(Beginning of Entries provided)

theorem test_QueueEvents : (let pk := fun (t v : Nat) => t + v * 2 ^ 128
    let chk := fun (t v : Nat) (k : Queue) => ring (pk t v) { k with st := .checked, pkt := BitVec.ofNat 512 (pk t v) }
    let isDone := fun (t : State) (r : Cpl) => (t.queue 0).st == .done r
    let run := fun (t v : Nat) (k : Queue) (f : State → Bool) => nextB .packetBegin (chk t v k) f
    let ln := { chk 1 0x20000 {} with tlb := [⟨true, 0, 2, 7, 0x1CD⟩] }
    let ln := { ln with mem := ln.mem.writeNat 0x70000 256 desc.toNat }
    let sig := { ring 0x202 {} with queues := [(0, { st := .done {}, pkt := 0x202 })] }
    nextB (.cqTailWrite 0) (ring 2 {}) (fun t => t.cqTail 0 == 1 && fld (t.cqCfg 0) 9 9 == 1) &&
    nextB (.cqTailWrite (BitVec.ofNat 64 (2 ^ 32))) (ring 2 {}) (fun t => t.cqTail 0 == 1 && fld (t.cqCfg 0) 9 9 == 0) &&
    nextB .packetHeaderCheck (ring 2 {}) (fun t => (t.queue 0).st == .checked && (t.queue 0).pkt == 2) && headerReason 2 0 == none &&
    headerReason 13 0 == some 9 && headerReason 0x402 0 == some 2 && headerReason (BitVec.ofNat 512 (2 + 2 ^ 32)) 0 == some 8 &&
    nextB .packetHeaderCheck (ring 13 {}) (fun t => isDone t { status := 2, code := 9 }) &&
    run 2 1 {} (isDone · { status := 2, code := 2 }) && run 2 0 {} (isDone · {}) &&
    run 4 7 {} (fun t => isDone t {} && (t.queue 0).seeds == [7, 0]) && run 5 0 { seeds := [7, 0] } (fun t => isDone t {} && (t.queue 0).seeds == [0]) &&
    (let s := (chk 7 0 {}).setPkgReg 0x0030 0x41
     s.feature 6 && nextB .packetBegin s (fun t => (t.queue 0).digest == some 0)) &&
    run 11 2000 {} (fun t => isDone t {} && fld (t.pkgReg 0x0010) 11 0 == 2000) &&
    (match ln.readLaunch 0 0 0x20000 false with | (e, .ok (.ok (y, _))) => y.d == desc && y.grid == [0] && !e.featureLack y | _ => false) &&
    !sig.synthBusy none 0xC10000 && nextB .packetComplete sig (fun t => t.cqHead 0 == 1 && t.pkgReg 0x1000 == 1 && t.memNat 0xC10000 64 == 0) &&
    nextB .featureNegotiation (ring 12 { st := .negotiating 0x80 0 }) (fun t => t.pkgReg 0x0030 == 0x81 && isDone t {})) = true := by decide +kernel

theorem test_QueueEvents_poison : (let bad := { ring 2 {} with poison := [(0xC00000, 64)] }
    let begun := { ring 2 { st := .checked, pkt := 2 } with poison := [(0xC00000, 64)] }
    bad.headPoisoned 0 && nextB .packetHeaderCheck bad (fun t => (t.queue 0).st == .done { status := 1, code := 0xD2 }) &&
    begun.headPoisoned 0 && nextB .packetBegin begun (fun t => (t.queue 0).st == .done { status := 1, code := 0xD2 })) = true := by decide +kernel

theorem test_LaunchEvents : (let has := fun (v : Launch) => at3 { ct with launches := [(7, v)] } 0 7
    let w := lau 0 .waiting
    let gone := { lau 0 .placed with ended := [(0, none)] }
    let rp := { dat ct with mem := ct.mem.writeNat 0x70000 8 (5 + 2 ^ 16), cycle := 2 ^ 24,
                            launches := [(0, { lau (0x20000 * 2 ^ (8 * 0xA0) + 2 ^ (8 * 0xA8)) .placed with replay := true })] }
    let rp := pends rp 0 [{ cutK with st := .requested 1 0 }]
    (has (lau 0 .reserved)).allFree 7 (lau 0 .reserved) && nextB .launchPlace (has (lau 0 .reserved)) (fun t => (t.core 1).slot0.st == .streamin &&
      (t.launch 7).map (·.st) == some .placed) &&
    (has w).readyLaunches == [(7, w)] && !(has w).negotiating && !(has w).powerHold && ((has w).consider 7 w).2 &&
    nextB .launchPlace (has w) (fun t => (t.core 1).slot0.ctx.launch == some 7) &&
    nextB .launchAging (time (has w) (2 ^ 20)) (fun t => t.launch 7 == some { w with aged := true }) &&
    nextB .passedOverLimit (time (has { w with passed := some 0 }) (2 ^ 22)) (fun t => (t.launch 7).map (·.blocking) == some true) &&
    (has gone).launchOver 7 gone && nextB .launchComplete (has gone) (fun t => t.launches == [] && (t.queue 0).st == .done {}) &&
    nextB .launchComplete (has { gone with again := some (0, {}) }) (fun t => (t.launch 7).map (·.st) == some .waiting) &&
    (match rp.replayNext 0 with | (e, .ok n) => e.replays 0 && e.replayHolds 0 n | _ => false) && nextB .replayHoldTimeout rp (fun t => (t.launch 0).map (·.ordDiv) == some true) &&
    nextB (.powerAverageCheck 3201) ct (·.powerHold) && nextB (.powerAverageCheck 3200) ct (!·.powerHold) &&
    nextB (.thermalThrottling true) ct (·.throttled == [0]) &&
    nextB (.torusMessageDeliver (3 + 5 * 2 ^ 10 + 6 * 2 ^ 40 + 9 * 2 ^ 48)) ct (fun t => (t.flits.get (3 * 2 ^ 18 + 5 * 2 ^ 8) []).find 6 == some 9)) = true := by
  decide +kernel

/-- A word of fields, as value and place. -/
def word (l : List (Nat × Nat)) : Nat := (l.map (fun e => e.1 * 2 ^ e.2)).sum

theorem test_MaintenanceEvents : (let scr := fun (a : Nat) => at3 ct 0 3 a
    let beat := fun (n : Nat) => time (at3 ct 0 1) n
    let test : SelfTest := { err := { die := 0, cause := 0xC1, core := 5 }, seq := 4, st := 0, row := 0, core := 5, unit := 0, code := 0 }
    let st := { at3 ct 0 0 with tests := [test] }
    let booted := { ct with boot := [7] }
    fld (ct.dieReg 0 0x038) 0 0 == 1 && becomesB .scrubPass (scr 0x10000) (scr 0x10000) &&
    nextB .scrubPass (scr 0x10001) (fun t => t.scrubs == [{ chan := 3, base := 0x1000, size := 32 }] && t.poison.isEmpty) &&
    nextB .scrubPass (scr 0x10002) (fun t => t.poisoned 0x1000 1) &&
    (let s := { scr 0 with scrubs := [⟨3, 0x1000, 32, 0⟩] }
     s.scrubs.findIdx? (fun e => e.chan == 3) == some 0 && nextB .scrubWrite s (fun t => t.scrubs.isEmpty)) &&
    nextB .refreshInterval (beat 0) (fun t => t.credit 0 1 == 2) && nextB .heartbeat (beat 9) (fun t => t.lastBeat 0 1 == 9) &&
    !(beat 5000).ctlRefresh 0 1 && nextB .refreshTakeover (beat 5000) (fun t => t.ctlRefresh 0 1) &&
    nextB (.errorDetect 0) ct (fun t => t.tests.length == 1) && nextB (.errorDetect (4 + 0x1000 * 2 ^ 16)) ct (fun t => t.poisoned 0x1000 1) &&
    nextB (.selfTestEnd 0) st (fun t => t.tests.isEmpty && t.usable 5) && nextB (.selfTestEnd 1) st (fun t => !t.usable 5 && t.usable 4) &&
    nextB (.selfTestEnd 1) { st with tests := [{ test with st := 7, row := 1, held := [(0, 0)] }] } (fun t => ((t.cx 0).fin.map (·.code)) == some 0xDF) &&
    nextB (.selfTestEnd 0) { st with errors := List.replicate 3 (errKey 0 5 0 0 0, 0) } (fun t => !t.usable 5) &&
    (let s := at3 ct 0 0
     let k := s.core 65
     k.slot0.st == .empty && k.slot1.st == .empty && s.images.isEmpty) &&
    nextB (.coreMapWrite 2) (at3 ct 0 1) (fun t => !t.usable 65 && t.usable 64) &&
    nextB (.bootCtlClr 1) booted (fun t => t.boot.isEmpty) && becomesB (.bootCtlClr 2) booted booted &&
    nextB (.packageReset 0) { ct with mem := [] } (fun t => t == { State.reset with cur := ct.cur, tick := 1, boot := t.boot } &&
      !t.boot.isEmpty && t.boot.all (fun b => fld b 25 24 == 0))) = true := by decide +kernel

theorem test_HostEvents : (let halted := mt.upMtAt 0 0 (fun m => { m with thr := { m.thr with phase := .halted }, trapBlk := 0x10000, trapOff := 1 })
    let att := slot0 ct 0 id
    let pcs := (ct.upArch 0 (fun a => { a with dbg := [(0x330, 0x101)] })).setPkgReg 0x0030 0x8001
    let tr : TraceRec := { launch := 0, pcs := false, w0 := 1, w1 := 2 }
    let full := ct.upCore 0 (fun k => { k with traceOut := [tr] })
    (halted.mtAt 0 0).thr.phase == .halted && nextB (.dbgCmdResume 1) halted (fun t => (t.mtAt 0 0).thr.phase == .resume 0x10000 1 0 false) &&
    nextB (.dbgCmdStep 1) halted (fun t => (t.mtAt 0 0).thr.stepOne) && (mt.mtAt 0 0).thr.phase == .body && !(mt.mtAt 0 0).thr.feWaits &&
    nextB (.dbgCmdHalt 1) mt (fun t => (t.mtAt 0 0).thr.phase == .halted && (t.mtAt 0 0).cause == 0x1B) &&
    nextB (.dbgCmdHalt 2) mt (fun t => t.mtAt 0 0 == mt.mtAt 0 0) && (ct.core 0).isRunning &&
    nextB (.dbgCmdHalt 0x10000) ct (fun t => (t.cx 0).async == [{ cause := 0x1B }]) && becomesB (.attn 0) att att &&
    (att.core 0).slot0.st != .empty && (att.core 0).slot0.ctx.launch.isSome && nextB (.attn 2) att (fun t => (t.cx 0).async == [{ cause := 0x1D }]) &&
    pcs.feature 15 && fld ((pcs.arch 0).dbg.get 0x330 0) 0 0 == 1 && nextB .pcSample (time pcs 1) (fun t => (t.cx 0).pcsThr == 1 && (t.cx 0).chunk.traces.length == 1) &&
    (full.core 0).traceOut.find? (fun r => !r.pcs) == some tr && nextB .traceFull full (fun t => (t.core 0).traceOut.isEmpty && fld (t.cx 0).trcPtr 63 32 == 1) &&
    ct.hostQ.isEmpty && ct.poison.isEmpty && !ct.synthBusy none 0x20038 && nextB (.hostWrite 0x20038 8 0x1FF) ct (fun t => t.memNat 0x20038 8 == 0x1FF) &&
    nextB (.registerWrite 0x1000 5) ct (fun t => t.pkgReg 0x1000 == 5)) = true := by decide +kernel

theorem test_FabricEvents : (let en := fun (s : State) => s.setPkgReg 0xC940 (BitVec.ofNat 64 (2 ^ 3))
    let s := en (dat { ct with mem := ct.mem.write 0x70008 5 })
    let load := fun (d : Nat) => word [(d, 0), (1, 10), (0x20008, 46), (8, 102)]
    let req := fun (b : Nat) => word [(1, 0), (3, 1), (b, 11), (1, 39), (1, 40), (1, 41), (1, 76), (0x20008, 92), (1, 148), (9, 212)]
    let fullSt := { s with staged := [⟨1, 0, List.replicate 1 (0, ⟨0, 0, [], none, false, 0⟩), none, 0, false, none⟩] }
    let out : BundleOut := { id := 4, no := 1, dev := 3, launch := 0, ops := [], after := 0, sent := some (5, 0) }
    let bd := ct.upCore 0 (fun k => { k with bundles := [out] })
    let peer := fun (n : Nat) => time (stalls ct (.peer { dev := 3, asid := 0, tva := 0, n := 8, va := 0 } [])) n
    let stg := time (at3 { ct with staged := [⟨3, 0, [], some 2, 0, false, none⟩] } 0 0) (2 ^ 26)
    let gr := ((at3 ct 0 0).setPkgReg 0xD200 1)
    let ls := ((at3 ct 0 0).setPkgReg 0xCA00 (BitVec.ofNat 64 (word [(1, 0), (3, 3), (9, 16)]))).setPkgReg 0xCA08 0x50000
    let fe : FeReq := { core := 0, launch := 0, thr := 16, id := 1, store := true, mode := 4, va := 0x20008, w := 6, asid := 0, sup := false }
    let fs := fun (r : FeReq) (a : Nat) => at3 (({ ct with tlb := [⟨false, 0, 2, 7, 0xB8D⟩] } : State).upCore 0 (fun k => { k with feOut := [r] })) 0 0 a
    let wd := fun (k : Nat) => ({ fs fe (3 + 7 * 1024) with feList := [{ fe with peer := some 3, id := k }] } : State)
    s.peerRefuse 0 true 4 0 0x20008 == some 7 && nextB (.peerLoad (load 4)) s (fun t => t.outbox == [.loadAnswer 4 0x20008 (some 0x47) 0]) &&
    (s.peerRefuse 0 true 3 0 0x20008).isNone && (match s.peerXlat 0 0x20008 0 (List.range 8) with | .at _ pa => pa == 0x70008 | _ => false) &&
    nextB (.peerLoad (load 3)) s (fun t => t.outbox == [.loadAnswer 3 0x20008 none 5]) && becomesB (.bundleRequest 0) s s &&
    decide (s.stagedAt 0 < stagingLines) && nextB (.bundleRequest (req 0)) s (fun t => t.mem.read 0x70008 == 9 && t.outbox == [.bundleAck 3 0 []]) &&
    nextB (.bundleRequest (req 1)) fullSt (fun t => t.staged.length == 2) &&
    bd.sentBundle 3 5 == some (0, out) && nextB (.bundleAck (word [(3, 0), (5, 10)])) bd (fun t => (t.core 0).bundles.isEmpty && (t.cx 0).fin.isNone) &&
    nextB (.errorResponse (word [(0x46, 2)])) (peer 0) (fun t => t.thr.stall.isNone) &&
    nextB (.errorResponse (word [(1, 0), (0xDA, 2), (3, 10), (5, 20)])) bd (fun t => ((t.cx 0).fin.map (·.code)) == some 0xDA) &&
    nextB .linkRequestTimeout (peer (2 ^ 26)) (fun t => t.thr.stall.isNone) && becomesB .linkRequestTimeout (peer (2 ^ 26 - 1)) (peer (2 ^ 26 - 1)) &&
    nextB .bundleStagingTimeout stg (fun t => t.staged.isEmpty && t.bseqIn.get 3 0 == 1) &&
    fld (gr.pkgReg (grBase 0)) 3 2 == 0 && nextB (.grantRevoke 0x33) gr (fun t => fld (t.pkgReg (grBase 0)) 3 2 == 1 && t.outbox == [.leaseNotice 3 0 0 0 0]) &&
    fld (ct.pkgReg (lsBase 0)) 0 0 == 0 && nextB (.leaseWrite 0x19) (at3 ct 0 0) (fun t => fld (t.pkgReg (lsBase 0)) 12 3 == 3) &&
    nextB (.leaseNotice (word [(3, 0), (9, 10), (5, 26), (1, 66), (7, 98)])) ls (fun t => fld (t.pkgReg (lsBase 0)) 2 1 == 1 && t.leaseLeft 0 == 7) &&
    (let n := ls.setPkgReg 0xCA00 (BitVec.ofNat 64 (word [(3, 0), (3, 3), (9, 16)]))
     n.leaseLeft 0 == 0 && nextB .leaseNoticeExpiry n (fun t => fld (t.pkgReg (lsBase 0)) 2 1 == 2)) &&
    (let g := (ct.setPkgReg 0xD200 (BitVec.ofNat 64 (word [(1, 0), (3, 4), (9, 16)]))).setPkgReg 0xD210 0x10000
     nextB (.leaseClose (word [(3, 0), (9, 10)])) g (fun t => fld (t.pkgReg (grBase 0)) 0 0 == 0) &&
     nextB (.leaseClose (word [(4, 0), (9, 10)])) g (fun t => fld (t.pkgReg (grBase 0)) 0 0 == 1)) &&
    (match (fs fe 0).feArrive fe with | .taken _ => true | _ => false) && fe.refused.isNone &&
    nextB .feOperation (fs fe 0) (fun t => (t.core 0).feOut.isEmpty && t.memNat 0x70008 8 == 6 && t.full.get 0xE001 false) &&
    (let r := { fe with refused := some 0 }
     (match (fs r 0).feArrive r with | .taken _ => true | _ => false) && nextB .feRetry (fs r 0) (fun t => (t.core 0).feOut.isEmpty) &&
     nextB .feRetryTimeout (time (fs r 0) (2 ^ 24)) (fun t => (t.core 0).feOut.isEmpty && t.full.isEmpty)) &&
    (wd 7).feList.any (fun r => r.peer == some 3 && r.id == 7) && nextB .feWithdraw (wd 7) (fun t => t.feList.isEmpty && t.outbox == [.feAnswer 3 7 3 0])) = true := by
  decide +kernel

(End of Entries provided)

# Task objective
From the records above, copy out the line with "pcs.feature 15 &&", the line with "nextB (.registerWrite 0x1000", and every line between them, word for word.

# Problem solution
    pcs.feature 15 && fld ((pcs.arch 0).dbg.get 0x330 0) 0 0 == 1 && nextB .pcSample (time pcs 1) (fun t => (t.cx 0).pcsThr == 1 && (t.cx 0).chunk.traces.length == 1) &&
    (full.core 0).traceOut.find? (fun r => !r.pcs) == some tr && nextB .traceFull full (fun t => (t.core 0).traceOut.isEmpty && fld (t.cx 0).trcPtr 63 32 == 1) &&
    ct.hostQ.isEmpty && ct.poison.isEmpty && !ct.synthBusy none 0x20038 && nextB (.hostWrite 0x20038 8 0x1FF) ct (fun t => t.memNat 0x20038 8 == 0x1FF) &&
    nextB (.registerWrite 0x1000 5) ct (fun t => t.pkgReg 0x1000 == 5)) = true := by decide +kernel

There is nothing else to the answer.